OXIDATION CHARACTERISTICS OF THERMAL-SPRAYED COBALT-BASED SUPERALLOY COATINGS: A REVIEW

Abstract

Superalloys go through cyclic oxidation which refers to the progression of reputed exposure of materials to alternating oxidizing and non-oxidizing environments at high temperatures. The oxidation behavior of cobalt-based superalloy coatings depends on several variables, including the environment, surface roughness, manufacturing conditions, & coating composition. Because of their higher temperatures and protective oxide layer, coatings with a greater cobalt concentration are more oxidation-resistant. The behavior of oxidation is influenced by surface roughness, where rough surfaces offer greater surface area to oxidation while smooth surfaces decrease interaction with the environment. The microstructure and porosity of the coating are further impacted by processing variables used in thermal spraying, including temperature, particles velocity, and spray distance. Adding reactive components to the coating composition, such as silicon and aluminum, and applying post-treatments like nitriding or sealing are two ways to increase oxidation resistance. A greater temperature and particle speed can lead to a denser with less porous covering, improving the oxidation process resistance.

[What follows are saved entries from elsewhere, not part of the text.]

/-- A warm restart (R367, R370, R371): DEGRADED zones are admitted again and the package is partitioned anew (R34, R290). -/
def warmStart (f : StartFindings) (s : State) : State :=
  let bg := runningBg s
  let s := { s with
    pf0 := { s.pf0 with inflight := s.pf0.inflight.map (effectShown false) }
    pf1 := { s.pf1 with inflight := s.pf1.inflight.map (effectShown false) }
    power := { s.power with
      startKind := 2, configDue := s.power.configDue.map (fun c => (f.configDigestOk, c.2)) } }
  withSlot f (fun report s =>
    let m := s.store.flushMarker
    let s := tallyScan f (journalScan f s)
    let lostT := (m.map (fun m => m.2.2.2.1 - s.tally.nextSeq.toNat)).getD 0
    let lostR := (m.map (fun m => m.2.2.2.2 - s.granary.nextNo)).getD 0
    let s := copyLatch (startEntries (if s.logic.program.isSome then s.store.pendingSheaf else 0) lostT lostR s)
    let s := tamperEntry (report s)
    let s := thresherRestart (3 * s.glb.sheaf + 2) 7 0 s
    let s := warmState { s with granary := { s.granary with walked := false, badSeals := f.badSeals } }
    let s := if runningBg s = bg then rereadConfig f s else dropPackage s
    haltedStart (warmScan f (deriveSecrets (repartition s)))) s

/-- Release with TEST_EN high, at a power-up too (R365, R393, R401). -/
def enterTest (s : State) : State :=
  let s := if s.power.longHold then coldState false s else s
  let s := { s with
    glb := { s.glb with gstate := .test }
    power := { s.power with
      inReset := false, longHold := false, testEn := true, parked := false, latch := setBit s.power.latch 2 } }
  zeroSecrets (sticky 3 13 (tokenByState (releaseWires s)))

/-- RST_N is released (R367, R372). -/
def releaseReset (testEn : Bool) (f : StartFindings) (s : State) : State :=
  if testEn then enterTest s
  else if s.power.longHold then coldStart false f s
  else warmStart f s

/-- START of this start, the newest, takes the sheaf of the first commit and the duration (R379). -/
def fillLast (f : TallyEvent → TallyEvent) (c : TallyEvent → Bool) : List TallyEvent → List TallyEvent
  | [] => []
  | e :: rest => if c e ∧ rest.all (fun x => !c x) then f e :: rest else e :: fillLast f c rest
def fillStart (sheaf ms : Nat) (s : State) : State :=
  let q := fillLast (fun e => { e with detail := e.detail.take 3 ++ [item sheaf, item ms] })
    (fun e => e.event == 0x0D01 && !e.filled) s.tally.queue
  { s with tally := { s.tally with queue := q } }

/-- The state the first boundary leads to (R365). -/
def firstState (s : State) : GState :=
  if s.cfg.package.isNone ∨ s.power.loadFailed ∨ swHold s.cfg.package ∨ swWait s.cfg.package then .config
  else .protecting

The two typically used heat spraying techniques are high-velocity oxy-fuel (HVOF) and plasma spraying. To increase the resistance to oxidation of thermal spray cobalt-based superalloy coating, some strategies have been devised, such as inclusion of reactive materials, such as aluminum and silicon, which is the coating composition. These elements may establish an oxide layer protecting the coating’s appearance, preventing further oxidation.